Approximately one in ten adults have an abnormality of the pituitary gland. Most are found incidentally, are benign, and can be monitored over time with no surgical intervention. One reason why a surgeon may offer a surgical procedure could be if the tumor is big enough to press on nearby structures and cause issues with vision or a decrease in normal pituitary function. Another reason for offering a surgical intervention would be if the tumor is causing an over secreting of a pituitary hormone that is in turn causing you harm. Over secretion of pituitary hormone ACTH or adrenocorticotropic hormone causes Cushing’s Disease which can lead to diabetes and heart disease and thereby shorten your lifespan. Over production of pituitary hormone IGF-1 or insulin-like growth factor 1 causes acromegaly in adults or gigantism in childhood. Acromegaly shortens lifespan with complications like high blood pressure, diabetes, and enlargement of soft tissues including the heart (cardiomyopathy).
While there are multiple ways to access the pituitary gland our Skull Base Program physicians specialize in accessing the anterior skull base or “anterior fossa” using the transnasal approach. This means that they use an endoscope or long camera and delicate instruments to go through the nasal passages and sinuses. There is no visible craniotomy scar.
Acoustic Neuromas and vestibular schwannomas are in essence two names for the same tumor. These tumors grow off the sheath or outer covering of the cranial nerves that assist with hearing and balance. Tumors in this region can happen on either the right or left side of the head, are usually benign, and typically cause mild to complete hearing loss and difficulty with balance due to vertigo and dizziness.
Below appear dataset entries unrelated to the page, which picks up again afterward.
-- ==== Sys2Proof/Proofs/TileCommands.lean ====
section
/-! SUPPORT. What a tile command leaves in the accumulator, the banks and Y (O46). -/
namespace Sys2Proof.Machine
open Sys2Proof

/-! ## Sparse stores written key by key -/

theorem mget_mclear {α : Type} (d : α) (m : Map α) (lo hi a : Nat) : mget d (mclear m lo hi) a = if lo ≤ a ∧ a < hi then d else mget d m a := by
  induction m with
  | nil => simp [mclear]
  | cons e t ih =>
    obtain ⟨k, v⟩ := e
    by_cases hk : lo ≤ k ∧ k < hi
    · rw [mclear, if_pos hk, ih]
      by_cases ha : lo ≤ a ∧ a < hi
      · rw [if_pos ha, if_pos ha]
      · rw [if_neg ha, if_neg ha, mget, if_neg (by omega)]
    · rw [mclear, if_neg hk, mget, mget, ih]
      split
      · next h => rw [if_neg (by omega)]
      · rfl

/-- A key whose entries all hold one value reads as it. -/
theorem mget_of_mem {α : Type} {d : α} {m : Map α} {a : Nat} {v : α} (hmem : (a, v) ∈ m) (huniq : ∀ w, (a, w) ∈ m → w = v) : mget d m a = v := by
  induction m with
  | nil => cases hmem
  | cons e t ih =>
    obtain ⟨k, w⟩ := e
    rw [mget]
    split
    · next hk => exact huniq w (by simp [hk])
    · next hk =>
      have hne : (a, v) ≠ (k, w) := fun h => hk (Prod.mk.inj h).1.symm
      exact ih ((List.mem_cons.mp hmem).resolve_left hne) fun w hw => huniq w (List.mem_cons_of_mem _ hw)

section Stores
variable {α : Type} [DecidableEq α] (d : α)

/-- Keys written one after the other, each from what it held. -/
def msetAll (key : Nat → Nat) (step : Nat → α → α) (m : Map α) (ns : List Nat) : Map α :=
  ns.foldl (fun m n => mset d m (key n) (step n (mget d m (key n)))) m

theorem mget_msetAll_ne {key : Nat → Nat} {step : Nat → α → α} {m : Map α} {ns : List Nat} {a : Nat} (h : ∀ n ∈ ns, key n ≠ a) :
    mget d (msetAll d key step m ns) a = mget d m a := by
  refine List.foldlRecOn ns _ (motive := fun r => mget d r a = mget d m a) rfl fun r hr n hn => ?_
  rw [mget_mset_ne d r _ (h n hn).symm, hr]

theorem mget_msetAll {key : Nat → Nat} {step : Nat → α → α} {m : Map α} {ns : List Nat} {n : Nat} (hinj : Function.Injective key)
    (hnodup : ns.Nodup) (hn : n ∈ ns) : mget d (msetAll d key step m ns) (key n) = step n (mget d m (key n)) := by
  induction ns generalizing m with
  | nil => cases hn
  | cons x xs ih =>
    obtain ⟨hx, hxs⟩ := List.nodup_cons.mp hnodup
    rw [msetAll, List.foldl_cons, ← msetAll]
    rcases List.mem_cons.mp hn with rfl | hmem
    · rw [mget_msetAll_ne d fun y hy h => ne_of_mem_of_not_mem hy hx (hinj h), mget_mset_same]
    · have hne : key n ≠ key x := fun h => hx (hinj h ▸ hmem)
      rw [ih hxs hmem, mget_mset_ne d m _ hne]

end Stores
While watchful waiting with surveillance imaging may be an option for some tumors, others may require surgical intervention. Access to the lateral skull base or “middle fossa” can be gained through hearing sparing approaches like retrosigmoid or transtemporal craniotomy. Translabrynthine approach craniotomy does not spare hearing. These approaches all require a visible incision.
Enchephaloceles are described as an outpouching of the outer covering of the brain and sometimes brain tissue through a defect in the skull base. These defects can be due to trauma, individual anatomy, or high intracranial pressure. Sometime the defect in the skull base is sharp and may puncture the outer covering of the brain or the “dura” causing a CSF leak. CSF or cerebrospinal fluid is created by your brain and bathes the brain and spinal cord. Your brain creates about ½ quart of CSF daily and reabsorbs it but if there is a hole in the dura it can leak out. People with CSF leaks may notice that they have thin, clear, salty fluid leaking from their noses, their ears, or down the back of their throats. Depending on where the skull base defect is you may be at increased risk for seizures and infections like meningitis.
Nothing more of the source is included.